**Task objective:**
Look through the listing for the string "awaiting" and copy out every line that holds it.

**Given data:**

/-! ## Reception (Chapter 6, 5.2) -/

/-- A start mark makes an IDLE receiver RECEIVING; during a frame it cuts that frame off, counted RX_ABORT in RUNNING and
STARTUP_DISCARDS otherwise, and begins a new one (R115, R116, R117); a port out of service ignores it (R120). -/
def Obligations.StartMarkBeginsAFrame : Prop :=
  ∀ (p : Port) (s : State), s.device.resetHeld = false →
    (s.inService p = false → exec (.startMark p) s = .next s) ∧
    (s.inService p = true →
      ((s.port p).receiver = .idle →
        exec (.startMark p) s = .next (s.setPort p { s.port p with receiver := .receiving [] 0 })) ∧
      (∀ stored n, (s.port p).receiver = .receiving stored n →
        (s.device.state = .running →
          exec (.startMark p) s = .next
            (s.setPort p
              { s.port p with
                receiver := .receiving [] 0
                counters := (s.port p).counters.bump .rxAbort })) ∧
        (s.device.state ≠ .running →
          exec (.startMark p) s = .next
            { s.setPort p { s.port p with receiver := .receiving [] 0 } with
              agent := { s.agent with startupDiscards := s.agent.startupDiscards + 1 } })))

/-- A good frame that arrives whole counts RX_GOOD, takes the free slot with the lowest number with the port as arrival
attribute, the clock's reading as acceptance time and one reference, and awaits its classification behind the port's
others (R92, R119). -/
def Obligations.GoodFrameTakesASlot : Prop :=
  ∀ (p : Port) (f : Frame) (s : State) (n : Nat), s.device.resetHeld = false → s.device.state = .running →
    s.inService p = true → (s.port p).receiver = .receiving [] 0 → FrameOk f →
    s.store.held.get p < (s.port p).quota → s.lowestFreeSlot = some n →
    exec (.endOfFrame p f.toBytes .endMark) s = .next
      { s with
        ports := s.ports.set p
          { s.port p with receiver := .idle, counters := (s.port p).counters.bump .rxGood }
        store :=
          { s.store with
            slots := put n ⟨f, .port p, s.store.clock, 1⟩ s.store.slots
            held := s.store.held.set p (s.store.held.get p + 1)
            awaiting := s.store.awaiting.set p (s.store.awaiting.get p ++ [n]) } }

/-- A good frame of a port at its quota is lost to RX_QUOTA; else, with no free slot, to RX_NOSLOT with one
STORE_EXHAUSTED occurrence that names the port (R92). -/
def Obligations.GoodFrameWithoutASlotIsLost : Prop :=
  ∀ (p : Port) (f : Frame) (s : State), s.device.resetHeld = false → s.device.state = .running →
    s.inService p = true → (s.port p).receiver = .receiving [] 0 → FrameOk f →
    ((s.port p).quota ≤ s.store.held.get p →
      exec (.endOfFrame p f.toBytes .endMark) s = .next
        (s.setPort p
          { s.port p with receiver := .idle, counters := ((s.port p).counters.bump .rxGood).bump .rxQuota })) ∧
    (s.store.held.get p < (s.port p).quota → s.lowestFreeSlot = none →
      exec (.endOfFrame p f.toBytes .endMark) s = .next
        ((s.setPort p
          { s.port p with receiver := .idle, counters := ((s.port p).counters.bump .rxGood).bump .rxNoSlot }).raise
            .storeExhausted (BitVec.ofNat 16 (portNumber p))))

/-- The tests of R117 in their order, at a port that this error does not block: a cut-off frame counts RX_ABORT and no
error; a byte count outside 10 to 76, a wrong check and a failed header test count their counter and one error in the
window, saturating at 255 (R124). -/
def Obligations.BadFrameIsCounted : Prop :=
  ∀ (p : Port) (s : State) (stored data : List Byte) (n : Nat), s.device.resetHeld = false →
    s.device.state = .running → s.inService p = true → (s.port p).receiver = .receiving stored n →
    (p = .t ∨ (s.port p).errorLimit = 0 ∨ (s.port p).errorCount + 1 < (s.port p).errorLimit) →
    let bytes := (stored ++ data).take 76
    let count := n + data.length
    let bad (c : Counter) : State :=
      s.setPort p
        { s.port p with
          receiver := .idle
          counters := (s.port p).counters.bump c
          errorCount := min 255 ((s.port p).errorCount + 1) }
    (∀ ending, ending ≠ .endMark →
      exec (.endOfFrame p data ending) s = .next
        (s.setPort p
          { s.port p with
            receiver := if ending = .startMark then .receiving [] 0 else .idle
            counters := (s.port p).counters.bump .rxAbort })) ∧
    (count < 10 ∨ 76 < count → exec (.endOfFrame p data .endMark) s = .next (bad .rxMalformed)) ∧
    (10 ≤ count → count ≤ 76 → crc (bytes.take (bytes.length - 2)) ≠ wordAt bytes (bytes.length - 2) →
      exec (.endOfFrame p data .endMark) s = .next (bad .rxCrc)) ∧
    (10 ≤ count → count ≤ 76 → crc (bytes.take (bytes.length - 2)) = wordAt bytes (bytes.length - 2) →
      readFrame (bytes.take (bytes.length - 2)) (wordAt bytes (bytes.length - 2)) = none →
      exec (.endOfFrame p data .endMark) s = .next (bad .rxMalformed))

/-- The counted error that reaches a branch's limit takes the branch out of service in the same event: BLOCKED with its
block timer started, one PORT_BLOCKED occurrence, the transmission aborted, the queues flushed, the LEARNED entries
removed, the error count 0; no other port, and no rule, meter, lock or request, is touched (R122, R125). The references of
its queues and its transmitter, and no others, are released (R96, R109). -/
def Obligations.ErrorLimitBlocksABranch : Prop :=
  ∀ (p : Port) (s : State) (stored data : List Byte) (n : Nat) (c : Counter), s.device.resetHeld = false →
    s.device.state = .running → s.inService p = true → (s.port p).receiver = .receiving stored n →
    judgeFrame ((stored ++ data).take 76) (n + data.length) = .bad c →
    p ≠ .t → (s.port p).errorLimit ≠ 0 → (s.port p).errorLimit ≤ (s.port p).errorCount + 1 →
    (s.port p).errorLimit ≤ 255 →
    ∃ t, exec (.endOfFrame p data .endMark) s = .next t ∧
      t.port p =
        { s.port p with
          state := .blocked
          receiver := .idle
          errorCount := 0
          blockTimer := some ((s.port p).blockInterval * 1000)
          counters :=
            if (s.port p).egress.transmitter = none then (s.port p).counters.bump c
            else ((s.port p).counters.bump c).bump .txAbort
          egress :=
            { (s.port p).egress with
              q3 := [], q2 := [], q1 := [], q0 := [], round := ⟨0, 0, 0⟩, transmitter := none
              line := if (s.port p).egress.transmitter = none then (s.port p).egress.line else .abortMark } } ∧
      (∀ q, q ≠ p → t.port q = s.port q) ∧
      t.stations =
        { s.stations with
          entries := s.stations.entries.filter (fun e => !(e.2.isLearned && decide (e.2.port = p))) } ∧
      t.source .portBlocked =
        { s.source .portBlocked with
          pending := true
          occurrences := min 255 ((s.source .portBlocked).occurrences + 1)
          detail := BitVec.ofNat 16 (portNumber p) } ∧
      (∀ q, q ≠ .portBlocked → t.source q = s.source q) ∧ t.notices.causeDue = true ∧
      t.rules = s.rules ∧ t.meters = s.meters ∧ t.sync = s.sync ∧ t.agent = s.agent ∧
      t.store.awaiting = s.store.awaiting ∧ t.choices = s.choices ∧
      (SlotsOk s → HeldOk s → ReferencesReleased (egressRefs s p) s t)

**Solution for this exercise:**
            awaiting := s.store.awaiting.set p (s.store.awaiting.get p ++ [n]) } }
      t.store.awaiting = s.store.awaiting ∧ t.choices = s.choices ∧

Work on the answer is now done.